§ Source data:
....

/-- A module acts on a RELEASE for the attempt it voted for (R381, R68, R384): 0 COMMIT, 1 FAIL, 2 TRAP. -/
def actRelease (s : State) (l : Launch) (outcome status : Nat) (safeClass : Bool) (cls : Nat) : State :=
  if outcome = 0 then commitStep s
  else if outcome = 2 then endStep s .trapped { status := Status.ok.code, ecause := 7 }
  else
    let mine := match myRank s l.pkey with
      | some r => r % 2 ^ replLog s l.pkey == cls
      | none => false
    if safeClass && mine then safeEntry s .replica cls
    else
      let f := match s.job.step with
        | some st => st.fail.getD { status := status, ecause := 0 }
        | none => { status := status, ecause := 0 }
      endStep s .failed { f with status := status }

/-- The lowest mismatching class, looked for only among the classes of the votes held. -/
def lowestMismatch (vs : List Vote) (lg : Nat) : Option Nat :=
  vs.foldl (fun a v =>
    if vs.any fun w => w.rank % 2 ^ lg == v.rank % 2 ^ lg && w.replica != v.replica then
      (match a with
      | some b => some (min b (v.rank % 2 ^ lg))
      | none => some (v.rank % 2 ^ lg))
    else a) none

/-- The lowest class whose REPLICA digests differ among the votes held, where REPL_EN is set (R384). -/
def replicaClass (s : State) (key : Nat) : Option Nat :=
  if replEn s key then lowestMismatch s.job.votes (replLog s key) else none

/-- The commit rank decides the release (R380): outcome, STATUS, SAFE_CLASS and class. A mismatch that stands when every vote is held
is the second of the step in a row, and SAFE_CLASS goes with any FAIL (R384). -/
def decideRelease (s : State) (l : Launch) : Nat × Nat × Bool × Nat :=
  let vs := s.job.votes
  let cls := replicaClass s l.pkey
  match vs.find? (·.fail) with
  | some v => (1, v.status, cls.isSome, cls.getD 0)
  | none =>
    if vs.any fun v => v.det != l.det then (1, Status.stateConflict.code, cls.isSome, cls.getD 0)
    else
      match cls with
      | some c => (1, Status.ok.code, true, c)
      | none => if l.trap && vs.any (·.invalid) then (2, Status.ok.code, false, 0) else (0, Status.ok.code, false, 0)

/-- With a vote from every rank, the commit rank sends the RELEASE and acts on it (R380). -/
def tryRelease (s : State) (l : Launch) (st : Step) : State :=
  let n := rankCount s l.pkey
  if (List.range n).all fun r => s.job.votes.any fun v => v.rank == r then
    let (o, status, sc, c) := decideRelease s l
    let pay := digestPayload s l 3 o false l.det c sc status (fullDigest l st) st.replica
    let f := mkFrame 6 l.pkey 2 8 (circuitEnd (commitCircuit s l.pkey)) s.dev.eid.toNat (commitCircuit s l.pkey) (stepField s l.pkey) 0 false (BitVec.ofNat 64 st.seq) pay
    actRelease (originateMgmt s f) l o status sc c
  else s

/-- The commit rank takes a vote (R380, R384). -/
def takeVote (s : State) (l : Launch) (st : Step) (v : Vote) : State :=
  if s.job.votes.any (fun x => x.rank == v.rank) || rankCount s l.pkey ≤ v.rank then s
  else
    let s1 := { s with job := { s.job with votes := s.job.votes ++ [v] } }
    let mismatch := (replicaClass s1 l.pkey).isSome
    if mismatch && !(s.job.replicaMiss = st.attempt && st.attempt != 0) then
      let s2 := { s1 with
        job := { s1.job with votes := [], replicaMiss := st.attempt + 1 }
        health := { s1.health with pendingMiss := s1.health.pendingMiss + 1 } }
      raisePoison s2 .replicaMismatch
    else tryRelease s1 l st

/-- The conditions of a vote other than a failure's (R378). -/
def voteReady (s : State) (l : Launch) (st : Step) : Bool :=
  workDone s l && (st.authorised || l.autocommit) && (!(l.safety && s.health.paired) || st.twinMatched)

/-- VOTE_SEND (R378): once per attempt. The commit rank holds its own vote without a frame (assumption 22).
Where the commit rank has no EID no frame is sent, and the module reports BAD_ARG in its completion record (08 R237). -/
def voteSend (s : State) : State :=
  match s.job.launch, s.job.step with
  | some l, some st =>
    if unitsRun s && attemptOpen st && (st.fail.isSome || voteReady s l st) then
      let inv := stepInvalid s l
      let status := match st.fail with
        | some f => f.status
        | none => 0
      let r := (myRank s l.pkey).getD (Config.openValue 15 [l.pkey, st.seq] % 2 ^ 15)
      let s1 := modStep s fun x => { x with voted := true, invalid := inv }
      if isCommitRank s l.pkey then
        takeVote s1 l st { rank := r, fail := st.fail.isSome, invalid := inv, det := l.det, status := status, replica := st.replica }
      else
        match rankEid s l.pkey (commitRank s l.pkey) with
        | none => endStep s1 .failed (st.fail.getD { status := Status.badArg.code, ecause := 0 })
        | some e =>
          let pay := digestPayload s l 2 st.fail.isSome.toNat inv l.det r false status (fullDigest l st) st.replica
          originateMgmt s1 (mkFrame 7 0 0 8 e s.dev.eid.toNat 0 (stepField s l.pkey) 0 false (BitVec.ofNat 64 st.seq) pay)
    else s
  | _, _ => s

/-- VOTE (R380): a vote reaches the commit rank, which keeps those for the attempt in progress; one of an attempt abandoned less than
20 µs ago is dropped (assumption 67), and a module in SAFE commits nothing (R379). -/
def vote (f : Frame) (s : State) : State :=
  match takeLocal s f 8 with
  | none => s
  | some s1 =>
    let w := digestWord f 0
    let w3 := digestWord f 3
    if !clocksRun s || fld w 0 4 != 2 then s
    else
      match s1.job.launch, s1.job.step with
      | some l, some st =>
        if fld w 8 12 != l.pkey || !isCommitRank s1 l.pkey || f.w3 != BitVec.ofNat 64 st.seq || fld w3 0 32 != l.id.toNat then s1
        else if fld w3 32 32 < s1.dev.epoch.toNat then count s1 .voteStale
        else if attemptGone s1 l.pkey || st.committing || s1.dev.mode == .safe then s1
        else
          takeVote s1 l st { rank := fld w 20 15, fail := fld w 4 2 == 1, invalid := flag w 6, det := flag w 7, status := fld w 36 16, replica := digestWord f 2 }
      | _, _ => s1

....

§ What you are asked to do:
Please print all the data again exactly as given.

§ Task output:
/-- A module acts on a RELEASE for the attempt it voted for (R381, R68, R384): 0 COMMIT, 1 FAIL, 2 TRAP. -/
def actRelease (s : State) (l : Launch) (outcome status : Nat) (safeClass : Bool) (cls : Nat) : State :=
  if outcome = 0 then commitStep s
  else if outcome = 2 then endStep s .trapped { status := Status.ok.code, ecause := 7 }
  else
    let mine := match myRank s l.pkey with
      | some r => r % 2 ^ replLog s l.pkey == cls
      | none => false
    if safeClass && mine then safeEntry s .replica cls
    else
      let f := match s.job.step with
        | some st => st.fail.getD { status := status, ecause := 0 }
        | none => { status := status, ecause := 0 }
      endStep s .failed { f with status := status }

/-- The lowest mismatching class, looked for only among the classes of the votes held. -/
def lowestMismatch (vs : List Vote) (lg : Nat) : Option Nat :=
  vs.foldl (fun a v =>
    if vs.any fun w => w.rank % 2 ^ lg == v.rank % 2 ^ lg && w.replica != v.replica then
      (match a with
      | some b => some (min b (v.rank % 2 ^ lg))
      | none => some (v.rank % 2 ^ lg))
    else a) none

/-- The lowest class whose REPLICA digests differ among the votes held, where REPL_EN is set (R384). -/
def replicaClass (s : State) (key : Nat) : Option Nat :=
  if replEn s key then lowestMismatch s.job.votes (replLog s key) else none

/-- The commit rank decides the release (R380): outcome, STATUS, SAFE_CLASS and class. A mismatch that stands when every vote is held
is the second of the step in a row, and SAFE_CLASS goes with any FAIL (R384). -/
def decideRelease (s : State) (l : Launch) : Nat × Nat × Bool × Nat :=
  let vs := s.job.votes
  let cls := replicaClass s l.pkey
  match vs.find? (·.fail) with
  | some v => (1, v.status, cls.isSome, cls.getD 0)
  | none =>
    if vs.any fun v => v.det != l.det then (1, Status.stateConflict.code, cls.isSome, cls.getD 0)
    else
      match cls with
      | some c => (1, Status.ok.code, true, c)
      | none => if l.trap && vs.any (·.invalid) then (2, Status.ok.code, false, 0) else (0, Status.ok.code, false, 0)

/-- With a vote from every rank, the commit rank sends the RELEASE and acts on it (R380). -/
def tryRelease (s : State) (l : Launch) (st : Step) : State :=
  let n := rankCount s l.pkey
  if (List.range n).all fun r => s.job.votes.any fun v => v.rank == r then
    let (o, status, sc, c) := decideRelease s l
    let pay := digestPayload s l 3 o false l.det c sc status (fullDigest l st) st.replica
    let f := mkFrame 6 l.pkey 2 8 (circuitEnd (commitCircuit s l.pkey)) s.dev.eid.toNat (commitCircuit s l.pkey) (stepField s l.pkey) 0 false (BitVec.ofNat 64 st.seq) pay
    actRelease (originateMgmt s f) l o status sc c
  else s

/-- The commit rank takes a vote (R380, R384). -/
def takeVote (s : State) (l : Launch) (st : Step) (v : Vote) : State :=
  if s.job.votes.any (fun x => x.rank == v.rank) || rankCount s l.pkey ≤ v.rank then s
  else
    let s1 := { s with job := { s.job with votes := s.job.votes ++ [v] } }
    let mismatch := (replicaClass s1 l.pkey).isSome
    if mismatch && !(s.job.replicaMiss = st.attempt && st.attempt != 0) then
      let s2 := { s1 with
        job := { s1.job with votes := [], replicaMiss := st.attempt + 1 }
        health := { s1.health with pendingMiss := s1.health.pendingMiss + 1 } }
      raisePoison s2 .replicaMismatch
    else tryRelease s1 l st

/-- The conditions of a vote other than a failure's (R378). -/
def voteReady (s : State) (l : Launch) (st : Step) : Bool :=
  workDone s l && (st.authorised || l.autocommit) && (!(l.safety && s.health.paired) || st.twinMatched)

/-- VOTE_SEND (R378): once per attempt. The commit rank holds its own vote without a frame (assumption 22).
Where the commit rank has no EID no frame is sent, and the module reports BAD_ARG in its completion record (08 R237). -/
def voteSend (s : State) : State :=
  match s.job.launch, s.job.step with
  | some l, some st =>
    if unitsRun s && attemptOpen st && (st.fail.isSome || voteReady s l st) then
      let inv := stepInvalid s l
      let status := match st.fail with
        | some f => f.status
        | none => 0
      let r := (myRank s l.pkey).getD (Config.openValue 15 [l.pkey, st.seq] % 2 ^ 15)
      let s1 := modStep s fun x => { x with voted := true, invalid := inv }
      if isCommitRank s l.pkey then
        takeVote s1 l st { rank := r, fail := st.fail.isSome, invalid := inv, det := l.det, status := status, replica := st.replica }
      else
        match rankEid s l.pkey (commitRank s l.pkey) with
        | none => endStep s1 .failed (st.fail.getD { status := Status.badArg.code, ecause := 0 })
        | some e =>
          let pay := digestPayload s l 2 st.fail.isSome.toNat inv l.det r false status (fullDigest l st) st.replica
          originateMgmt s1 (mkFrame 7 0 0 8 e s.dev.eid.toNat 0 (stepField s l.pkey) 0 false (BitVec.ofNat 64 st.seq) pay)
    else s
  | _, _ => s

/-- VOTE (R380): a vote reaches the commit rank, which keeps those for the attempt in progress; one of an attempt abandoned less than
20 µs ago is dropped (assumption 67), and a module in SAFE commits nothing (R379). -/
def vote (f : Frame) (s : State) : State :=
  match takeLocal s f 8 with
  | none => s
  | some s1 =>
    let w := digestWord f 0
    let w3 := digestWord f 3
    if !clocksRun s || fld w 0 4 != 2 then s
    else
      match s1.job.launch, s1.job.step with
      | some l, some st =>
        if fld w 8 12 != l.pkey || !isCommitRank s1 l.pkey || f.w3 != BitVec.ofNat 64 st.seq || fld w3 0 32 != l.id.toNat then s1
        else if fld w3 32 32 < s1.dev.epoch.toNat then count s1 .voteStale
        else if attemptGone s1 l.pkey || st.committing || s1.dev.mode == .safe then s1
        else
          takeVote s1 l st { rank := fld w 20 15, fail := fld w 4 2 == 1, invalid := flag w 6, det := flag w 7, status := fld w 36 16, replica := digestWord f 2 }
      | _, _ => s1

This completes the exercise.